Epidemiology, STD/AIDS Unit, School of Public Health and Administration, Universidad Peruana Cayetano Heredia, Honorio Delgado 430, Lima 31, Peru.
BMC Public Health. 2010 Jan 13;10:13. doi: 10.1186/1471-2458-10-13.
BACKGROUND: Antiretroviral scale-up is increasing in resource-constrained settings. To date, few studies have explored the barriers and facilitators of adherence to ART in these settings. Facilitators and barriers of antiretroviral adherence in Peru are not completely understood. METHODS: At two clinics that serve a large number of HIV-positive individuals in Lima, Peru, 31 in-depth interviews were carried out in 2006 with adult HIV-positive individuals receiving ART. Purposive sampling was used to recruit the participants. Interviews were transcribed and coded using two Spanish-speaking researchers and a content analysis approach to identify themes in the data. RESULTS: Among the participants, 28/31 (90%) were male, 25/31 (81%) were self-identified as mestizo, and 19/31 (61%) had an education above high school. The most frequently discussed barriers to adherence included side effects, simply forgetting, inconvenience, dietary requirements, being away from home, and fear of disclosure/stigma. The most frequently discussed facilitators to adherence included having a fixed routine, understanding the need for compliance, seeing positive results, treatment knowledge, and faith in treatment. CONCLUSIONS: Overall, these findings were similar to the facilitators and challenges experienced by individuals on ART in other resource constrained settings. Further treatment support tools and networks should be developed to decrease the challenges of ART adherence for HIV-positive individuals in Lima, Peru.

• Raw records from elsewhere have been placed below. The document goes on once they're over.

-- ==== Sys2Proof/Machine/Operands.lean ====
section
/-!
DEFINITION. The operand forms of the messages: how the parameter bytes of Table 1-9 are read, how reply bytes are written, the
codings of Table 1-8 and the codes and lengths of the 27 commands.
-/

namespace Sys2Proof.Machine

/-! ## Reading parameters (R20: most significant byte first, signed values in two's complement) -/

/-- The one-byte parameter at offset `i`. -/
def u8 (p : List Byte) (i : Nat) : Nat := (p.getD i 0).toNat

/-- The two-byte quantity at offset `i`. -/
def u16 (p : List Byte) (i : Nat) : Nat := u8 p i * 256 + u8 p (i + 1)

/-- The three-byte quantity at offset `i`, an instrument code. -/
def u24 (p : List Byte) (i : Nat) : Nat := u16 p i * 256 + u8 p (i + 2)

/-- The four-byte quantity at offset `i`. -/
def u32 (p : List Byte) (i : Nat) : Nat := u24 p i * 256 + u8 p (i + 3)

/-- The four-byte signed value at offset `i`: 80000000h reads as −2,147,483,648 (R20). -/
def s32 (p : List Byte) (i : Nat) : Int :=
  if u32 p i < 2147483648 then (u32 p i : Int) else (u32 p i : Int) - 4294967296

/-! ## Writing reply fields (R20) -/

def byte (n : Nat) : Byte := BitVec.ofNat 8 n

def bytes16 (n : Nat) : List Byte := [byte (n / 256), byte n]

def bytes24 (n : Nat) : List Byte := [byte (n / 65536), byte (n / 256), byte n]

/-- A signed value as 4 bytes of two's complement. -/
def bytesS32 (v : Int) : List Byte :=
  let n := (v % 4294967296).toNat
  [byte (n / 16777216), byte (n / 65536), byte (n / 256), byte n]

/-- An optional value: 4 zero bytes when absent (Table 1-8). -/
def bytesOpt (v : Option Int) : List Byte := bytesS32 (v.getD 0)

def flagByte (b : Bool) : Byte := if b then 1 else 0

/-! ## Coded bytes (Table 1-8) -/

def Kind.number : Kind → Nat
  | .bid => 0 | .ask => 1 | .last => 2 | .size => 3 | .net => 4 | .high => 5 | .low => 6

def Kind.ofNumber : Nat → Option Kind
  | 0 => some .bid | 1 => some .ask | 2 => some .last | 3 => some .size | 4 => some .net | 5 => some .high | 6 => some .low
  | _ => none

/-- Kinds 0 to 3 take their values from TICK and QTICK (R24). -/
def Kind.tickable (k : Kind) : Bool := k.number < 4

def FormatMode.number : FormatMode → Nat
  | .dec => 0 | .frac => 1 | .count => 2

def FormatMode.ofNumber : Nat → Option FormatMode
  | 0 => some .dec | 1 => some .frac | 2 => some .count | _ => none

def BandMode.number : BandMode → Nat
  | .off => 0 | .inside => 1 | .outside => 2

def BandMode.ofNumber : Nat → Option BandMode
  | 0 => some .off | 1 => some .inside | 2 => some .outside | _ => none

def BandState.number : BandState → Nat
  | .unset => 0 | .below => 1 | .within => 2 | .above => 3

def Direction.number : Direction → Nat
  | .unset => 0 | .first => 1 | .up => 2 | .down => 3 | .same => 4

def HighlightKind.number : HighlightKind → Nat
  | .off => 0 | .tick => 1 | .alert => 2

def SlotState.number : SlotState → Nat
  | .free => 0 | .live => 1 | .retiring => 2

def Bank.ofNumber : Nat → Option Bank
  | 0 => some .a | 1 => some .b | _ => none

/-- The outcome of a tick (R82). -/
inductive TickOutcome where
  | noRecord | accepted | confirmed | capped | held
  deriving DecidableEq, Repr

def TickOutcome.number : TickOutcome → Nat
  | .noRecord => 0 | .accepted => 1 | .confirmed => 2 | .capped => 3 | .held => 4

/-- The reason byte of R10. -/
def DiscardReason.byte : DiscardReason → Byte
  | .line => 0x01 | .overrun => 0x02 | .check => 0x03

/-- The source precision range of each mode (R51): DEC 0..6, FRAC 1..8, COUNT 0. -/
def sourceOk : FormatMode → Nat → Bool
  | .dec, n => n ≤ 6
  | .frac, n => 1 ≤ n && n ≤ 8
  | .count, n => n = 0

/-- The format descriptor at offset `i`, checked and stored as R51 gives: a display precision above the source precision is
clamped to it; `none` is a BADARG. -/
def formatAt (p : List Byte) (i : Nat) : Option Format :=
  match FormatMode.ofNumber (u8 p i) with
  | none => none
  | some mode =>
    if sourceOk mode (u8 p (i + 1)) && u8 p (i + 3) < 16 then
      some { mode := mode, source := u8 p (i + 1), display := min (u8 p (i + 2)) (u8 p (i + 1))
             signAlways := (p.getD (i + 3) 0).getLsbD 0, fillZero := (p.getD (i + 3) 0).getLsbD 1
             degrade := (p.getD (i + 3) 0).getLsbD 2, digits := (p.getD (i + 3) 0).getLsbD 3 }
    else none

/-- The format descriptor as 4 bytes, with the display precision as stored (R45). -/
def Format.bytes (f : Format) : List Byte :=
  [byte f.mode.number, byte f.source, byte f.display,
   byte ((if f.signAlways then 1 else 0) + (if f.fillZero then 2 else 0) + (if f.degrade then 4 else 0)
     + (if f.digits then 8 else 0))]

/-- An instrument code in its range (R24). -/
def instrumentOk (n : Nat) : Bool := 1 ≤ n && n ≤ 1048575

/-! ## Result codes (Table 1-10) -/

inductive Result where
  | ok | unknown | badLen | badArg | badBand | noSlot | mirrors | outside | collide | noPanel | inUse | notFrozen | notLive
  | notFound | derived | discarded
  deriving DecidableEq, Repr

def Result.code : Result → Byte
  | .ok => 0x00 | .unknown => 0x01 | .badLen => 0x02 | .badArg => 0x03 | .badBand => 0x04 | .noSlot => 0x05
  | .mirrors => 0x06 | .outside => 0x07 | .collide => 0x08 | .noPanel => 0x09 | .inUse => 0x0A | .notFrozen => 0x0B
  | .notLive => 0x0C | .notFound => 0x0D | .derived => 0x0E | .discarded => 0x0F

/-! ## The commands of Table 1-9 -/

/-- The 27 commands a message can name. -/
inductive Command where
  | bind | amend | retire | lookup | probe
  | tick | qtick | refer | extremesClear | stale | alerts
  | panelOpen | panelClose | panelFreeze | panelThaw | panelMove
  | attrSet | schemeSet | schemeSwap
  | text | fill | showPage | pattern | glyphLoad
  | status | config | sync
  deriving DecidableEq, Repr

def Command.code : Command → Byte
  | .bind => 0x10 | .amend => 0x11 | .retire => 0x12 | .lookup => 0x13 | .probe => 0x14
  | .tick => 0x20 | .qtick => 0x21 | .refer => 0x22 | .extremesClear => 0x23 | .stale => 0x24 | .alerts => 0x25
  | .panelOpen => 0x30 | .panelClose => 0x31 | .panelFreeze => 0x32 | .panelThaw => 0x33 | .panelMove => 0x34
  | .attrSet => 0x40 | .schemeSet => 0x41 | .schemeSwap => 0x42
  | .text => 0x50 | .fill => 0x51 | .showPage => 0x60 | .pattern => 0x61 | .glyphLoad => 0x62
  | .status => 0x70 | .config => 0x71 | .sync => 0x72

/-- Every command, in the order of their codes. -/
def allCommands : List Command :=
  [.bind, .amend, .retire, .lookup, .probe, .tick, .qtick, .refer, .extremesClear, .stale, .alerts, .panelOpen, .panelClose,
   .panelFreeze, .panelThaw, .panelMove, .attrSet, .schemeSet, .schemeSwap, .text, .fill, .showPage, .pattern, .glyphLoad,
   .status, .config, .sync]

/-- A code that names a command of Table 1-9 (R13). -/
def knownCode (b : Byte) : Bool := allCommands.any (fun c => c.code == b)

/-- The parameter lengths L that Table 1-9 allows; for QTICK the count byte must agree with the length. -/
def Command.lengthOk (c : Command) (p : List Byte) : Bool :=
  match c with
  | .bind => p.length = 25
  | .amend => p.length = 19
  | .retire => p.length = 2
  | .lookup => p.length = 4
  | .probe => p.length = 2
  | .tick => p.length = 8
  | .qtick => [9, 13, 17, 21].contains p.length && u8 p 4 = (p.length - 5) / 4
  | .refer => p.length = 8
  | .extremesClear => p.length = 3
  | .stale => p.length = 3
  | .alerts => p.length = 1
  | .panelOpen => p.length = 7
  | .panelClose => p.length = 1
  | .panelFreeze => p.length = 1
  | .panelThaw => p.length = 1
  | .panelMove => p.length = 4
  | .attrSet => p.length = 4
  | .schemeSet => p.length = 3
  | .schemeSwap => p.length = 0
  | .text => 6 ≤ p.length && p.length ≤ 59
  | .fill => p.length = 8
  | .showPage => p.length = 1
  | .pattern => p.length = 1
  | .glyphLoad => p.length = 15
  | .status => p.length = 1
  | .config => p.length = 7
  | .sync => p.length = 0

/-! ## Characters on the lines (Table 1-1) -/

/-- The number of ones among the data bits of a character. -/
def onesOf (v : Byte) : Nat := ((List.range 8).filter (fun i => v.getLsbD i)).length

/-- The line levels of one character of a reply, one a bit time: start low, the data bits least significant first, mark 0, the
parity that makes the number of ones even, stop high (Table 1-1, R15). -/
def replyCharacter (v : Byte) : List Bool :=
  [false] ++ (List.range 8).map (fun i => v.getLsbD i) ++ [false, onesOf v % 2 = 1, true]

/-- The line levels of a whole reply: its characters with no idle time between them (R16). -/
def replyLevels (chars : List Byte) : List Bool := chars.flatMap replyCharacter

/-- The characters of a reply (R15): the echoed code, the result code, the length byte, the data and the check byte that makes
them all sum to 0 modulo 256. -/
def replyOf (code : Byte) (r : Result) (data : List Byte) : List Byte :=
  let body := [code, r.code, byte data.length] ++ data
  body ++ [0 - body.sum]

end Sys2Proof.Machine
end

背景:在资源有限的环境中,抗逆转录病毒治疗的规模正在扩大。迄今为止,很少有研究探讨这些环境中对 ART 治疗的依从性的障碍和促进因素。秘鲁抗逆转录病毒治疗依从性的促进因素和障碍尚不完全清楚。
方法:在秘鲁利马的两家为大量 HIV 阳性个体提供服务的诊所中,于 2006 年对正在接受 ART 治疗的 31 名成年 HIV 阳性个体进行了 31 次深入访谈。采用目的性抽样招募参与者。使用两名讲西班牙语的研究人员对访谈进行转录和编码,并采用内容分析法来确定数据中的主题。
结果:在参与者中,31 人中有 28 人(90%)为男性,25 人(81%)自认为是混血儿,19 人(61%)受过高中以上教育。最常被讨论的依从性障碍包括副作用、单纯遗忘、不便、饮食要求、离家以及害怕透露/污名化。最常被讨论的依从性促进因素包括有固定的常规、理解遵守的必要性、看到积极的结果、治疗知识和对治疗的信任。
结论:总体而言,这些发现与其他资源有限环境中接受 ART 治疗的个体所经历的促进因素和挑战相似。应进一步开发治疗支持工具和网络,以减少秘鲁利马 HIV 阳性个体在接受 ART 治疗时所面临的挑战。